Diversity Barriers To Entry Level Tech Policy Jobs Remain, According Public Knowledge Report
The study conducted in 2025 concluded that sustained attention will be required to improve diversity metrics.
The study conducted in 2025 concluded that sustained attention will be required to improve diversity metrics.
WASHINGTON, Feb 24, 2026 – A new study released Monday found significant and persistent barriers still remain to diversity hiring for entry level tech policy jobs.
The report, produced by Public Knowledge, a nonprofit consumer advocacy group, noted that narrow recruitment pools, bias from hiring managers, poor execution on diversity policies, among others, have led to this sustained issue.
“This study reaffirms that diversity, equity, and inclusion efforts targeted specifically at early-career roles such as internships, fellowships, entry-level hiring, and first-stage promotion pathways are foundational to shaping long-term leadership pipelines in the technology policy field,” the report said.

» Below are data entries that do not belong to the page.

-- ==== Sys2Proof/Machine/Checkpoints.lean ====
section
/-! DEFINITION. Checkpoint slots and high-water marks (R408 to R410), preserved ranges (R416), and the neighbour checkpoints that
a job resumes from (R417 to R423). -/

namespace Sys2Proof.Machine

/-! ## CKPT_SLOT_DEFINE (R408, R409) -/

def ckOp (p : Nat) : Nat := pl p 0 3
def ckSlot (p : Nat) : Nat := pl p 8 12
def ckStage (p : Nat) : Nat := pl p 20 3
def ckCxa (p : Nat) : Nat := pl p 32 48
def ckBytes (p : Nat) : Nat := pl p 96 48

/-- The half that owns a slot of a context. -/
def State.slotHome (s : State) (ctx n : Nat) : Option Half :=
  [Half.q, .k].find? fun g => ((s.half g).ctx ctx).slots.any (·.num = n)

/-- A slot of a context in a half. -/
def Ctx.slot? (c : Ctx) (n : Nat) : Option CkptSlot := c.slots.find? (·.num = n)

/-- HELD_MIB of a stage: bytes of its HELD slots in MiB, rounded up (R410). -/
def Ctx.heldMib (c : Ctx) (stage : Nat) : Nat :=
  ceilDiv (total ((c.slots.filter fun k => k.held && k.stage = stage).map (·.bytes))) (2 ^ 20)

/-- HWM_MIB follows HELD_MIB upwards (R410). -/
def Ctx.raiseHwm (c : Ctx) (stage : Nat) : Ctx := { c with hwm := c.hwm.set stage (max (c.hwm.at stage) (c.heldMib stage)) }

/-- A field that an OP does not use must be zero (R408). -/
def ckUnused (p : Nat) : List Check :=
  let op := ckOp p
  checks [(512 + 8, op > 4 && ckSlot p ≠ 0), (512 + 20, op ≠ 1 && op ≠ 7 && ckStage p ≠ 0),
    (512 + 32, (op = 2 || op = 3 || op = 4 || op = 7) && ckCxa p ≠ 0),
    (512 + 96, (op = 2 || op = 3 || op = 4 || op = 7) && ckBytes p ≠ 0)]

/-- The pages of a range. -/
def pagesOf (cxa n : Nat) : List Nat := (List.range (n / frameBytes)).map (cxa / frameBytes + ·)

/-- Frames of a half under a range of a map, by page (R416). -/
def rangeFrames (map : Table) (g : Half) (cxa n : Nat) : List (Nat × Nat) :=
  (pagesOf cxa n).filterMap fun q =>
    let e := map.at q
    if (meKind e = 1 || meKind e = 2) && frameHalf (meFrame e) = g then some (q, meFrame e) else none

def specCkptSlot : OpSpec where
  ring := .c
  lo := 1
  hi := 1
  classes := [0]
  head _ p :=
    let op := ckOp p
    checks [(512, op = 0), (512 + 32, (op = 1 && ckCxa p % 256 ≠ 0) || ((op = 5 || op = 6) && ckCxa p % frameBytes ≠ 0)),
      (512 + 96, (op = 1 && (ckBytes p = 0 || ckBytes p % 256 ≠ 0)) ||
        ((op = 5 || op = 6) && (ckBytes p = 0 || ckBytes p % frameBytes ≠ 0)) || ckCxa p + ckBytes p > 2 ^ 48)]
      ++ ckUnused p ++ reservedPl p [(3, 5), (23, 9), (80, 16), (144, 368)]
  exam s h p x0 :=
    let ctx := pkCtx p
    let home := s.slotHome ctx (ckSlot p)
    let slot := home.bind fun g => ((s.half g).ctx ctx).slot? (ckSlot p)
    let held := match slot with | some k => k.held | none => false
    let all := (s.q.ctx ctx).slots ++ (s.k.ctx ctx).slots
    let c := s.ctxAny h ctx
    let x := match ckOp p with
      | 1 => (x0.badWhen home.isSome (512 + 8)).badWhen
          (all.any fun k => overlaps k.cxa k.bytes (ckCxa p) (ckBytes p)) (512 + 32)
      | 2 => x0.badWhen (home.isNone || held) (512 + 8)
      | 3 => x0.badWhen (home.isNone || !held) (512 + 8)
      | 4 => x0.badWhen (home.isNone || held) (512 + 8)
      | 5 =>
        let full (g : Half) : Bool := !(rangeFrames c.map g (ckCxa p) (ckBytes p)).isEmpty &&
          ((s.half g).preserved.filter fun (r : Preserve) => r.ctx = ctx).length ≥ 64 &&
          !(s.half g).preserved.any fun (r : Preserve) => r.ctx = ctx && r.cxa = ckCxa p && r.bytes = ckBytes p && r.frames = rangeFrames c.map g r.cxa r.bytes
        (x0.bad (x0.env.checkRange (512 + 32) (ckCxa p) (ckBytes p) true true)).badWhen (full .q || full .k) (512 + 32)
      | _ => x0
    x.work h h 1
  mirrored s h p :=
    (match ckOp p with
      | 2 | 3 | 4 => (match s.slotHome (pkCtx p) (ckSlot p) with | some g => g ≠ h | none => false)
      | 5 | 6 => inFootprint (s.ctxAny h (pkCtx p)).footprint h.other
      | _ => false) && s.together h

/-- Change the slot that a command names, in the half that owns it, and let the high-water mark follow (R410). -/
def State.changeSlot (s : State) (h : Half) (c : Cmd) (f : CkptSlot → Option CkptSlot) : State :=
  let ctx := pkCtx c.packet
  let n := ckSlot c.packet
  (match s.slotHome ctx n with
  | none => s
  | some g => s.modHalf g fun x => x.modCtx ctx fun k =>
      match k.slot? n with
      | none => k
      | some slot => ({ k with slots := k.slots.filterMap fun (y : CkptSlot) => if y.num = n then f y else some y }).raiseHwm slot.stage).finish h c
    (okResult 0 0 0)
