/-- HOTSET_REFRESH: a hot set of a die that is due, or reloaded after a restore, is read again from its list and brought into line with
it (R308). Blocks of the list on REMOTE pages are asked for first. A list that cannot be read leaves the set as it is. -/
def execHotsetRefresh (die : Nat) (s : State) : Host.Outcome State Fault Refusal :=
  let h := halfOfDie die
  let x := s.half h
  .next (match x.resident with
    | none => s
    | some ctx =>
      match (x.ctx ctx).hotSets.find? fun r => r.die = die && r.isDue x.count with
      | none => s
      | some r =>
        match s.table? ctx r.table with
        | none => s
        | some t =>
          let ended (u : State) : State := u.modHot ctx r.table die fun y =>
            { y with reload := false, fetched := [], due := y.next x.count }
          let e : Env := { s.envOf h ctx with fetched := r.fetched }
          let l := ({ mem := s.view } : Run).load e r.list (8 * r.count)
          if l.2.stop.isSome then (ended s).countAccess ctx none l.2
          else if !l.2.need.isEmpty then
            (if [s.q, s.k].any fun y => y.unacked.any (·.hot = some (r.table, r.die)) then s else
              let a := s.askList e ctx (x.gen ctx) r l.2.need
              if a.2 then a.1 else ended a.1)
          else if s.hotAwaits die ctx t (t.mapAt x.count) (hotEntries l.1) then s
          else
            let vs := hotEntries l.1
            ((((ended s).countAccess ctx none l.2).dropHot die r.table fun row => vs.contains (row : Int)).loadHot
              die ctx r.table t none (t.mapAt x.count) vs {}).1)

/-- SKETCH_AGING: after 65,536 increments every counter of the sketch is halved (R301). -/
def execSketchAging (die : Nat) (s : State) : Host.Outcome State Fault Refusal :=
  let w := s.well die
  .next (if w.increments < 65536 then s else
    s.setWell die { w with
      sketch := w.sketch.filterMap fun c => if c.2 / 2 = 0 then none else some (c.1, c.2 / 2)
      increments := w.increments - 65536 })

/-- The source of a masked Wellhead way (R428). -/
def srcWayMasked (die : Nat) : Nat := dieSourceNum (die % 4) 0x67

/-- WELLHEAD_DEGRADED: a masked way stops the automatic cache of the die, whose readable dirty lines are written back, and drops
the hot rows it held (R304). -/
def execWellheadDegraded (die way : Nat) (s : State) : Host.Outcome State Fault Refusal :=
  let h := halfOfDie die
  .next (if (s.half h).boot = .off || s.masked die way || way > 15 then s else
    let w0 := s.well die
    let s0 := s.setWell die { w0 with lines := w0.lines.filter (·.way ≠ way) }
    let s1 := match (s0.half h).resident with | some ctx => s0.flushWell die ctx fun _ => false | none => s0
    let s2 := s1.modHalf h fun x =>
      (x.setField h (regKey bWH (die % 4) 0 1) 0 1 1).setField h (regKey bWH (die % 4) 0 1) (way + 1) 1 1
    let w := s2.well die
    let s3 := s2.setWell die { w with lines := [], hot := w.hot.filter fun r => !r.lines.any fun l => l / 2048 = way }
    s3.occur h (srcWayMasked die) none)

While the report highlighted that some progress has been made in these categories, significant work still remains to broaden diversity and execute on the hiring policy reforms made within tech these policy organizations between 2024 and 2025.
The report noted that increasing pay for entry level intern positions, building sustainable partnerships with HBCUs, utilizing transferable skills over pedigree, tying DEI metrics to leadership responsibilities, publishing promotion pathways could all serve to improve metrics at these organizations.
The report surveyed “13 technology policy organizations and convened 17 early-career technology policy professionals” which were studied in 2025. A previous study which looked at 30 firms between 2021 and 2024 made similar conclusions.